Exercise
Where does the word "List" appear in the entries below? Copy each line that holds it.

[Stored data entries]

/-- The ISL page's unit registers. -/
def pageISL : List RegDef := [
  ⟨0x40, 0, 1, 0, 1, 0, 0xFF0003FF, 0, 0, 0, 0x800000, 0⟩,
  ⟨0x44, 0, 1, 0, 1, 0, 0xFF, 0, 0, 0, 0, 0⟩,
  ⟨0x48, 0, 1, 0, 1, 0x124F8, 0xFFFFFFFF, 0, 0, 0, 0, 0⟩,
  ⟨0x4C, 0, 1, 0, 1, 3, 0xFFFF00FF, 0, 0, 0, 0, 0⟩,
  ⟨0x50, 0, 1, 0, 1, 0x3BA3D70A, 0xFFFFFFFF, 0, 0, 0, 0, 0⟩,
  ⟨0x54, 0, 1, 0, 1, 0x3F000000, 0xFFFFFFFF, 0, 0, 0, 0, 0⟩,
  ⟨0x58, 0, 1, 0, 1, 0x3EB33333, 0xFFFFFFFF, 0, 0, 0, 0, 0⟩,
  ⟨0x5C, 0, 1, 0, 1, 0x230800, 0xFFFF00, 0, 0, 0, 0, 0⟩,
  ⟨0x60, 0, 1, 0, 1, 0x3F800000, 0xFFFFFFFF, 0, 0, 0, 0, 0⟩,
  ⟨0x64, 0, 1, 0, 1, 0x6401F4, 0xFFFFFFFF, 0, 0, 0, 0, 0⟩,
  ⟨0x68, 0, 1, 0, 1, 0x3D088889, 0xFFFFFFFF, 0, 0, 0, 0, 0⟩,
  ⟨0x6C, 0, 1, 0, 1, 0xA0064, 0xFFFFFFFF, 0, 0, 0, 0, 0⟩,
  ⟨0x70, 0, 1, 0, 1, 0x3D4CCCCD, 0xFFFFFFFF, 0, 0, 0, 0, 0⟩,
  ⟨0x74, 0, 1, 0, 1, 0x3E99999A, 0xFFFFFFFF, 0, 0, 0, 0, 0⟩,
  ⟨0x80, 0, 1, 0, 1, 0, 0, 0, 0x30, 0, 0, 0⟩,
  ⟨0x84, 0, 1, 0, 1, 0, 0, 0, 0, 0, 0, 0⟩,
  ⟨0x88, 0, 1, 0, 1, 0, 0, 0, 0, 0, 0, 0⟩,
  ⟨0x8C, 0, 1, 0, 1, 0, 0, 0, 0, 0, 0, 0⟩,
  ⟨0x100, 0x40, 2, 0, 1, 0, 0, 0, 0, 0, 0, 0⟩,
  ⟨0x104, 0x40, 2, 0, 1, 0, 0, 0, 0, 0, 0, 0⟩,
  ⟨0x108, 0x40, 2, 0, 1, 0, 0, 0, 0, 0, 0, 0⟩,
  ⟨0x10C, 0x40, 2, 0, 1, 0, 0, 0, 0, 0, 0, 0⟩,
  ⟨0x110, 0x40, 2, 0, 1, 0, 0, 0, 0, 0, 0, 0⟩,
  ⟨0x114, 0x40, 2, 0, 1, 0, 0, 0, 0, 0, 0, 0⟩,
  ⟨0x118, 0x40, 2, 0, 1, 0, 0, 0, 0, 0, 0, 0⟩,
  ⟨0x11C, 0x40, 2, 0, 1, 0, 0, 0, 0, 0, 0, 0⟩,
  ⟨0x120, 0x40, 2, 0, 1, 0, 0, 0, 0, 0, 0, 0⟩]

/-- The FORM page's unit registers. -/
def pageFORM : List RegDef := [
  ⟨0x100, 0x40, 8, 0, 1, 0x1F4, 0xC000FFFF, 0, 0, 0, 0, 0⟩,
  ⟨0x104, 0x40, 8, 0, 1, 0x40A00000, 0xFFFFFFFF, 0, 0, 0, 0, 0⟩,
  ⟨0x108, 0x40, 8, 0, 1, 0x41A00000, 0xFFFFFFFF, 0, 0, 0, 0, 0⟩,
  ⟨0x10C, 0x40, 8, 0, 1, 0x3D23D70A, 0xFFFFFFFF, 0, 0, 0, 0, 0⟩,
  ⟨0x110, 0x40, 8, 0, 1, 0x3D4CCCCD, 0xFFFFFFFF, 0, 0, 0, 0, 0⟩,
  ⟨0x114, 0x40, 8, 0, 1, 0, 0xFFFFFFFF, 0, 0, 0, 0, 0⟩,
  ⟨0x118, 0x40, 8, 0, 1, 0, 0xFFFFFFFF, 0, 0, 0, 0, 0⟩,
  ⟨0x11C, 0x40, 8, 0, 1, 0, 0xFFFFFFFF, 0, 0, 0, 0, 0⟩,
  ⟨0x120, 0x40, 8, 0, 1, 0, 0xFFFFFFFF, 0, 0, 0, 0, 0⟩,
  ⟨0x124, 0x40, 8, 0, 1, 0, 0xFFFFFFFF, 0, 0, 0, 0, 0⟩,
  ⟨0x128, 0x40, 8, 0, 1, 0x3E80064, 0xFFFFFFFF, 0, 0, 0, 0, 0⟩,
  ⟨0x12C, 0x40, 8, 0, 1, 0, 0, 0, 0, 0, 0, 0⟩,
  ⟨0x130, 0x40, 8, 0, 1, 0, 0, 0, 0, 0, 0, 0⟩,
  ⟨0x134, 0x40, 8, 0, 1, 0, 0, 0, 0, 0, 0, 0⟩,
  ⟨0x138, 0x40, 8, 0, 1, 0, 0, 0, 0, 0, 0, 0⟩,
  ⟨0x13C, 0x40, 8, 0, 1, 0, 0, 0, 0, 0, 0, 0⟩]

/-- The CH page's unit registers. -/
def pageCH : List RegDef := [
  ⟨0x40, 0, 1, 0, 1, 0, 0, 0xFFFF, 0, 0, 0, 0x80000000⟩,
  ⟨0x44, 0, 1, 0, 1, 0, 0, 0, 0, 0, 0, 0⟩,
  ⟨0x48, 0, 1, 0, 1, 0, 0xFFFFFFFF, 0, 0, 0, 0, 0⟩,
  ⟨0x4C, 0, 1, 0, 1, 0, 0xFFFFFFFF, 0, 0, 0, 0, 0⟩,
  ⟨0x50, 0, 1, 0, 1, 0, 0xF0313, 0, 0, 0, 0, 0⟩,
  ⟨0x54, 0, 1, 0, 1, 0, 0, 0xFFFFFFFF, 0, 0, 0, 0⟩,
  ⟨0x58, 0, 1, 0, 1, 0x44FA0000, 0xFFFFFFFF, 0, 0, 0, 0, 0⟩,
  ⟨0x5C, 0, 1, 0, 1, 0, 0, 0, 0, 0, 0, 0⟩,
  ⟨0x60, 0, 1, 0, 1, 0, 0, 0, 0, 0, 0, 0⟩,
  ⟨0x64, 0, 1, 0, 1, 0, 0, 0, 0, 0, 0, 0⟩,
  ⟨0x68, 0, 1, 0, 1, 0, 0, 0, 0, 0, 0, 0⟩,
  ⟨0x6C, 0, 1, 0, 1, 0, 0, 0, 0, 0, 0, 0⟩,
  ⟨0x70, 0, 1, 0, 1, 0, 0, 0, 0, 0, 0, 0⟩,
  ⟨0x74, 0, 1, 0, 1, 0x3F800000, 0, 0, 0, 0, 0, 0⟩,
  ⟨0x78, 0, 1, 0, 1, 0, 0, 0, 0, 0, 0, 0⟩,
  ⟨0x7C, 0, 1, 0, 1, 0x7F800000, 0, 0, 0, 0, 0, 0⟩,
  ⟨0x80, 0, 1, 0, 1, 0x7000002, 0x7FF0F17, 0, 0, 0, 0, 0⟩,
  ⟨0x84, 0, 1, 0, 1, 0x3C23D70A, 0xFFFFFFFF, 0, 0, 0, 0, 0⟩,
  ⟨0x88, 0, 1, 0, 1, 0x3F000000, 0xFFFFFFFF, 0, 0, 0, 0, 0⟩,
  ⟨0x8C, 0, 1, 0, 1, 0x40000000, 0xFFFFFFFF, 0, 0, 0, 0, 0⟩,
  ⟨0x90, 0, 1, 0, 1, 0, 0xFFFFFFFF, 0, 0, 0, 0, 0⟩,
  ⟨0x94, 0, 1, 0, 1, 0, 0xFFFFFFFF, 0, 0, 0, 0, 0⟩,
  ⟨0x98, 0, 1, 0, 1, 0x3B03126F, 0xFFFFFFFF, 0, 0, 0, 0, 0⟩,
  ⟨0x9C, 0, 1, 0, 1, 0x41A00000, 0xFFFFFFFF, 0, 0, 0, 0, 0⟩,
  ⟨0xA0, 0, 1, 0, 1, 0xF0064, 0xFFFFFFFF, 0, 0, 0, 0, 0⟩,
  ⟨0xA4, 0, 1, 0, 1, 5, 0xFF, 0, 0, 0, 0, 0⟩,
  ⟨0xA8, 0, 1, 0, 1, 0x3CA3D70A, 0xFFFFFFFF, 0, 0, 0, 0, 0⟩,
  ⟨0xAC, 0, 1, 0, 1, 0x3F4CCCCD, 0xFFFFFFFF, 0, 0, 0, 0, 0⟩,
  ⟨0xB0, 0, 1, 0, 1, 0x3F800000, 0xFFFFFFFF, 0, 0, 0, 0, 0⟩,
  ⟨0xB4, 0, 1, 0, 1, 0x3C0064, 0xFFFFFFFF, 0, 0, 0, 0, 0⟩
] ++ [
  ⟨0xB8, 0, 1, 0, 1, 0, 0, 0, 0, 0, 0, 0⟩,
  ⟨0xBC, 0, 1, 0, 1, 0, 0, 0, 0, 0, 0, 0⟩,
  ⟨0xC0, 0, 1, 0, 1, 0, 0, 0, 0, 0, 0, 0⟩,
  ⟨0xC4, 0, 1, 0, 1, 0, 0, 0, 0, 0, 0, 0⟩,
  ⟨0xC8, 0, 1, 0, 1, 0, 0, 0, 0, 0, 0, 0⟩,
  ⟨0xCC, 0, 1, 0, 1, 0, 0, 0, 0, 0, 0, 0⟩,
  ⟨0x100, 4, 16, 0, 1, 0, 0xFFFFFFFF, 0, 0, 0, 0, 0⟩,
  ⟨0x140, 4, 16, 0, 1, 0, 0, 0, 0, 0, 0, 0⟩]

Solution for this task
def pageISL : List RegDef := [
def pageFORM : List RegDef := [
def pageCH : List RegDef := [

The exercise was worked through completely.